The non-bonded interactions between the CG particles are described by a 6–12 LJ potential. In all cases, the same effective LJ particle diameter of 0.47 nm is used. Five levels of LJ interaction are defined (Marrink et al. 2004). They range from attractive (representing strong polar interactions, P particles) through intermediate (representing non-polar interactions in aliphatic chains, N particles) to repulsive interactions (representing hydrophobic repulsion between polar and non-polar phases, C particles). Charged (Q) groups also interact via the standard coulombic potential with a relative dielectric constant of 20. Shift functions are applied so that energies and forces vanish at the cut-off distance.
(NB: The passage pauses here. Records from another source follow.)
/-- What a turn of the wait can come to: its end with no entry, an IRQ entry, or waiting on. -/
theorem waitTurn_cases (s : State) :
    (s.irqLine = true ∧ s.p.i = true ∧ waitTurn s = .done (s.setWaiting false)) ∨
    (s.irqLine = true ∧ s.p.i = false ∧ waitTurn s = .enter .irq s) ∨
    (s.irqLine = false ∧ waitTurn s = .done s) := by
  cases h : s.irqLine <;> cases k : s.p.i <;> simp [waitTurn, h, k]

/-- What a boundary can come to: reset, staying stopped, NMI, a turn of the wait, IRQ, or a fetch. -/
theorem checkBoundary_cases (s : State) :
    ((nextInputs s).reset = true ∧ checkBoundary s = .done (resetSequence (sampleInputs s))) ∨
    (s.stopped = true ∧ checkBoundary s = .done (sampleInputs s)) ∨
    (s.stopped = false ∧ (sampleInputs s).nmiPending = true ∧
      checkBoundary s = .enter .nmi (sampleInputs s)) ∨
    (s.stopped = false ∧ s.waiting = true ∧ checkBoundary s = waitTurn (sampleInputs s)) ∨
    (s.stopped = false ∧ s.waiting = false ∧ ∃ t, (sampleInputs s).SameButReads t ∧
      (checkBoundary s = .enter .irq t ∨ checkBoundary s = .fetch (t.setMaskEdge false))) := by
  unfold checkBoundary
  cases hr : (nextInputs s).reset
  case true => exact .inl ⟨rfl, by simp⟩
  cases hs : s.stopped
  case true => exact .inr (.inl ⟨rfl, by simp [hs]⟩)
  cases hn : (sampleInputs s).nmiPending
  case true => exact .inr (.inr (.inl ⟨rfl, rfl, by simp [hs, hn]⟩))
  cases hw : s.waiting
  case true => exact .inr (.inr (.inr (.inl ⟨rfl, rfl, by simp [hs, hn, hw]⟩)))
  refine .inr (.inr (.inr (.inr ⟨rfl, rfl, _, irqTaken_same (sampleInputs s), ?_⟩)))
  cases hi : (irqTaken (sampleInputs s)).1
  · exact .inr (by simp [hs, hn, hw, hi])
  · exact .inl (by simp [hs, hn, hw, hi])

/-- A fetch reads bytes and moves PC, and nothing else. -/
theorem fetchInstr_same (s : State) :
    ∃ t, s.SameButReads t ∧ ∃ pc, (fetchInstr s).2 = t.setPc pc := by
  unfold fetchInstr
  have h0 := busRead_same s.pc s
  dsimp only
  split
  · exact ⟨_, h0, _, rfl⟩
  · exact ⟨_, h0.trans (busRead_same _ _), _, rfl⟩
  · exact ⟨_, (h0.trans (busRead_same _ _)).trans (busRead_same _ _), _, rfl⟩

@[simp] theorem fetchInstr_a (s : State) : (fetchInstr s).2.a = s.a := by
  obtain ⟨t, h, pc, e⟩ := fetchInstr_same s; rw [e]; exact h.a_eq
@[simp] theorem fetchInstr_x (s : State) : (fetchInstr s).2.x = s.x := by
  obtain ⟨t, h, pc, e⟩ := fetchInstr_same s; rw [e]; exact h.x_eq
@[simp] theorem fetchInstr_y (s : State) : (fetchInstr s).2.y = s.y := by
  obtain ⟨t, h, pc, e⟩ := fetchInstr_same s; rw [e]; exact h.y_eq
@[simp] theorem fetchInstr_sp (s : State) : (fetchInstr s).2.sp = s.sp := by
  obtain ⟨t, h, pc, e⟩ := fetchInstr_same s; rw [e]; exact h.sp_eq
@[simp] theorem fetchInstr_p (s : State) : (fetchInstr s).2.p = s.p := by
  obtain ⟨t, h, pc, e⟩ := fetchInstr_same s; rw [e]; exact h.p_eq
@[simp] theorem fetchInstr_mem (s : State) : (fetchInstr s).2.mem = s.mem := by
  obtain ⟨t, h, pc, e⟩ := fetchInstr_same s; rw [e]; exact h.mem_eq
@[simp] theorem fetchInstr_memMap (s : State) : (fetchInstr s).2.memMap = s.memMap := by
  obtain ⟨t, h, pc, e⟩ := fetchInstr_same s; rw [e]; exact h.memMap_eq
@[simp] theorem fetchInstr_nmiPending (s : State) : (fetchInstr s).2.nmiPending = s.nmiPending := by
  obtain ⟨t, h, pc, e⟩ := fetchInstr_same s; rw [e]; exact h.nmiPending_eq
@[simp] theorem fetchInstr_waiting (s : State) : (fetchInstr s).2.waiting = s.waiting := by
  obtain ⟨t, h, pc, e⟩ := fetchInstr_same s; rw [e]; exact h.waiting_eq
@[simp] theorem fetchInstr_stopped (s : State) : (fetchInstr s).2.stopped = s.stopped := by
  obtain ⟨t, h, pc, e⟩ := fetchInstr_same s; rw [e]; exact h.stopped_eq
@[simp] theorem fetchInstr_irqLine (s : State) : (fetchInstr s).2.irqLine = s.irqLine := by
  obtain ⟨t, h, pc, e⟩ := fetchInstr_same s; rw [e]; exact h.irqLine_eq
@[simp] theorem fetchInstr_maskEdge (s : State) : (fetchInstr s).2.maskEdge = s.maskEdge := by
  obtain ⟨t, h, pc, e⟩ := fetchInstr_same s; rw [e]; exact h.maskEdge_eq
@[simp] theorem fetchInstr_inputs (s : State) : (fetchInstr s).2.inputs = s.inputs := by
  obtain ⟨t, h, pc, e⟩ := fetchInstr_same s; rw [e]; exact h.inputs_eq

/-! ## A complete step -/

/-- What a step that is not cut short did: the boundary took it, an exception was taken, or the instruction fetched was run. -/
theorem completeStep_cases {s t : State} (h : completeStep s = .next t) :
    (checkBoundary s = .done t ∧ stepWrites s = []) ∨
    (∃ c u, checkBoundary s = .enter c u ∧ t = enterException c u.pc u ∧ stepWrites s = frameAddrs u) ∨
    (∃ u, checkBoundary s = .fetch u ∧ exec (fetchInstr u).1 (fetchInstr u).2 = .next t ∧
      stepWrites s = writtenAddrs (fetchInstr u).1 (fetchInstr u).2) := by
  unfold completeStep at h
  unfold stepWrites
  split at h
  · next u e => exact .inl ⟨by rw [e]; exact congrArg _ (Host.Outcome.next.inj h), rfl⟩
  · next c u e => exact .inr (.inl ⟨c, u, e, (Host.Outcome.next.inj h).symm, rfl⟩)
  · next u e => exact .inr (.inr ⟨u, e, h, rfl⟩)

/-! ## A reset inside a step -/

/-- Any bytes at some addresses: memory and the count of draws change, and nothing else; the canonical form is kept; a byte
elsewhere or outside RAM is as before; a byte of RAM there is a free value drawn on the way. -/
theorem anyBytes_spec (as : List Word) (s : State) :
    anyBytes as s = { s with mem := (anyBytes as s).mem, draws := (anyBytes as s).draws } ∧
    s.draws ≤ (anyBytes as s).draws ∧
    (s.mem.wf → (anyBytes as s).mem.wf) ∧
    (∀ b, b ∉ as ∨ ¬ s.isRam b → (anyBytes as s).byteAt b = s.byteAt b) ∧
    (∀ b ∈ as, s.isRam b → ∃ n, s.draws ≤ n ∧ (anyBytes as s).byteAt b = Config.freeByte n) := by
  induction as generalizing s with
  | nil => exact ⟨rfl, Nat.le_refl _, id, fun b _ => rfl, fun b h => absurd h (by simp)⟩
  | cons a rest ih =>
    by_cases k : s.memMap.regionAt a.toNat = .ram
    · have e : anyBytes (a :: rest) s = anyBytes rest (busWrite a (draw s).1 (draw s).2) := by simp [anyBytes, k]
      rw [e]
      have w : busWrite a (draw s).1 (draw s).2 = (draw s).2.setMem (s.mem.write a.toNat (draw s).1) := busWrite_ram _ k
      obtain ⟨hs, hd, hw, ho, hf⟩ := ih (busWrite a (draw s).1 (draw s).2)
      have hm : ∀ b, (busWrite a (draw s).1 (draw s).2).isRam b ↔ s.isRam b := fun b => by rw [w]; exact Iff.rfl
      have hd : s.draws + 1 ≤ (anyBytes rest (busWrite a (draw s).1 (draw s).2)).draws := by simpa using hd
      refine ⟨?_, Nat.le_trans (Nat.le_succ _) hd, fun h => hw (busWrite_wf _ _ _ h), fun b hb => ?_, fun b hb hr => ?_⟩
      · rw [hs, w]; rfl
      · rw [ho b (by rw [hm]; exact hb.imp (fun h => fun m => h (List.mem_cons_of_mem _ m)) id)]
        rcases hb with hb | hb
        · exact busWrite_byteAt_other _ _ (fun e => hb (by simp [e]))
        · exact busWrite_byteAt_notRam _ _ hb
      · by_cases hin : b ∈ rest
        · obtain ⟨n, hn, en⟩ := hf b hin ((hm b).2 hr)
          have hn : s.draws + 1 ≤ n := by simpa using hn
          exact ⟨n, Nat.le_trans (Nat.le_succ _) hn, en⟩
        · have : b = a := by simpa [hin] using hb
          subst this
          exact ⟨s.draws, Nat.le_refl _, by rw [ho b (.inl hin)]; exact busWrite_byteAt_same (s := (draw s).2) _ k⟩
    · have e : anyBytes (a :: rest) s = anyBytes rest s := by simp [anyBytes, k]
      rw [e]
      obtain ⟨hs, hd, hw, ho, hf⟩ := ih s
      refine ⟨hs, hd, hw, fun b hb => ?_, fun b hb hr => ?_⟩
      · by_cases hba : b = a
        · exact ho b (.inr (by rw [hba]; exact k))
        · exact ho b (hb.imp (fun h => fun m => h (List.mem_cons_of_mem _ m)) id)
      · refine hf b ?_ hr
        rcases List.mem_cons.mp hb with rfl | h
        · exact absurd hr k
        · exact h

/-- Any bytes handed to devices: the same accesses but for those bytes; only the count of draws changes. -/
theorem anyHanded_spec (l : List DeviceAccess) (s : State) :
    (anyHanded l s).1.map DeviceAccess.withoutValue = l.map DeviceAccess.withoutValue ∧
    (anyHanded l s).2 = { s with draws := (anyHanded l s).2.draws } ∧
    s.draws ≤ (anyHanded l s).2.draws := by
  induction l generalizing s with
  | nil => exact ⟨rfl, rfl, Nat.le_refl _⟩
  | cons x rest ih =>
    cases x with
    | read a v => simpa [anyHanded, DeviceAccess.withoutValue] using ih s
    | write a v =>
      obtain ⟨h1, h2, h3⟩ := ih (draw s).2
      refine ⟨by simpa [anyHanded, DeviceAccess.withoutValue] using h1, ?_, Nat.le_trans (Nat.le_succ _) h3⟩
      simp only [anyHanded]
      rw [h2]; rfl

/-- Cutting the accesses short: of those made since `old` the newest are gone, and the others kept but for the bytes handed over;
nothing else changes but the count of draws. -/
theorem cutAccesses_spec (old new : List DeviceAccess) (s : State) (h : s.deviceLog = new ++ old) :
    cutAccesses old s = { s with deviceLog := (cutAccesses old s).deviceLog, draws := (cutAccesses old s).draws } ∧
    s.draws ≤ (cutAccesses old s).draws ∧
    ∃ gone made kept, new = gone ++ made ∧ (cutAccesses old s).deviceLog = kept ++ old ∧
      kept.map DeviceAccess.withoutValue = made.map DeviceAccess.withoutValue := by
  have ht : s.deviceLog.take (s.deviceLog.length - old.length) = new := by simp [h]
  have e : cutAccesses old s = (anyHanded new (draw s).2).2.setDeviceLog
      ((anyHanded new (draw s).2).1.drop ((draw s).1.toNat % (new.length + 1)) ++ old) := by
    simp only [cutAccesses, ht]
  rw [e]
  obtain ⟨h1, h2, h3⟩ := anyHanded_spec new (draw s).2
  refine ⟨?_, Nat.le_trans (Nat.le_succ _) h3, _, _, _,
    (List.take_append_drop ((draw s).1.toNat % (new.length + 1)) new).symm, rfl, ?_⟩
  · rw [h2]; rfl
  · rw [List.map_drop, h1, List.map_drop]

/-! ## The step -/

/-- With no reset inside, a step is a complete one. -/
theorem step_complete {s : State} (h : (nextInputs s).resetInside = false) : step s = completeStep s := by simp [step, h]

/-- What a step that goes on did: a complete step, or one that a reset cut short. -/
theorem step_cases {s t : State} (h : step s = .next t) :
    completeStep s = .next t ∨ ∃ u, completeStep s = .next u ∧ t = interrupted s u := by
  unfold step at h
  split at h
  · split at h
    · next u e => exact .inr ⟨u, e, (Host.Outcome.next.inj h).symm⟩
    · cases h
    · cases h
  · exact .inl h

end Sys2Proof.Machine
end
LJ interactions are smoothly shifted to zero between 0.9 and 1.2 nm. Coulombic interactions are also shifted to zero from 1.2 nm. The appropriate particle types were assigned according to partial charge and hydrogen bonding capacities of the constituent atoms of DNA nucleotides. Particle subtypes for Q and N particles are defined as in Marrink et al. (2004): 0 (no hydrogen bonding), d (hydrogen bonding donor), a (hydrogen bonding acceptor) or da (hydrogen bonding donor and acceptor), where, for example, Nda would be a non-polar particle with hydrogen bond acceptor and donor capabilities. Particle types used for the DNA model are summarized in table 1.

Table 1.

Summary of the particle types that constitute the CG DNA model.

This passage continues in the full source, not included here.